-- ==== Sys2Proof/Tests/Slice0.lean ====
section
/-! SUPPORT. The model's own tests, each with the vector or table of the spec its expected result comes from, and
the witnesses that the hypotheses of the statements can be met, clause by clause. -/

namespace Sys2Proof.Tests

open Sys2Proof Sys2Proof.Machine

/-! ### Well-formedness: each check refuses an ill-formed term (rules R87, R91) -/

theorem test_wf_writeByte : (Instr.writeByte 0x50 0xFF 0xA5).wellFormed = false := by decide
theorem test_wf_writeMulti : (Instr.writeMulti 0x3C 0x03 0x77).wellFormed = false := by decide
theorem test_wf_readByte_reg : (Instr.readByte 0x48 0xAD 0x00).wellFormed = false := by decide
theorem test_wf_readByte_data : (Instr.readByte 0x48 0x00 0xDE).wellFormed = false := by decide
theorem test_wf_readReg : (Instr.readReg 0x50 0x10 0xFF).wellFormed = false := by decide
theorem test_wf_writeReg : (Instr.writeReg 0x50 0x10 0xAB).wellFormed = true := by decide

/-! ### Decoding: words written out bit by bit from the pattern `dddddddd rrrrrrrr 0aaaaaaa 00000ooo` (rule R81) -/

theorem test_decode_writeByte :
    decode 0b10100101_00000000_01010000_00000001#32 = .command (.writeByte 0x50 0x00 0xA5) := by decide
theorem test_decode_writeMulti :
    decode 0b00000000_00000011_00111100_00000010#32 = .command (.writeMulti 0x3C 0x03 0x00) := by decide
theorem test_decode_writeReg :
    decode 0b10101011_00010000_01010000_00000011#32 = .command (.writeReg 0x50 0x10 0xAB) := by decide
theorem test_decode_readByte :
    decode 0b11011110_10101101_01001000_00000100#32 = .command (.readByte 0x48 0xAD 0xDE) := by decide
theorem test_decode_readReg :
    decode 0b11111111_00010000_01010000_00000101#32 = .command (.readReg 0x50 0x10 0xFF) := by decide
/-- Bit 15 set (95_test_vectors.md section 3.1, 0x0000D001). -/
theorem test_decode_z1 : decode 0x0000D001 = .illegal .reservedBits := by decide
/-- Bits 7:3 not zero (95_test_vectors.md section 3.1, 0x00005081). -/
theorem test_decode_z0 : decode 0x00005081 = .illegal .reservedBits := by decide
/-- `OP` = 7 (95_test_vectors.md section 3.1). -/
theorem test_decode_op7 : decode 0x00005007 = .illegal .noSuchOperation := by decide
theorem test_encode_writeMulti : encode (.writeMulti 0x7F 0xFF 0) = 0x00FF7F02 := by decide

/-! ### Small states -/

/-- A command in flight at a position, with `DELAY_UNITS` = 1, one answer of the Data line, payload bytes
0x00, 0xAF, 0xA5, and the lines where the position puts them. -/
def inFlight (i : Instr) (p : Phase) (k : Nat) (sample : Level) : State where
  block :=
    let b := { Block.reset.accept i with phase := p, k := BitVec.ofNat 6 k }
    { b with scl := b.levels.1, sda := b.levels.2 }
  env := { dataIn := [sample], sampleNo := 0, host := [], payload := [(1, 0xAF), (2, 0xA5)] }
  delay := 0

────────────────────

Task to carry out = From the listing above, pick out each line where the word "position" appears.

Your solution =
/-- A command in flight at a position, with `DELAY_UNITS` = 1, one answer of the Data line, payload bytes
0x00, 0xAF, 0xA5, and the lines where the position puts them. -/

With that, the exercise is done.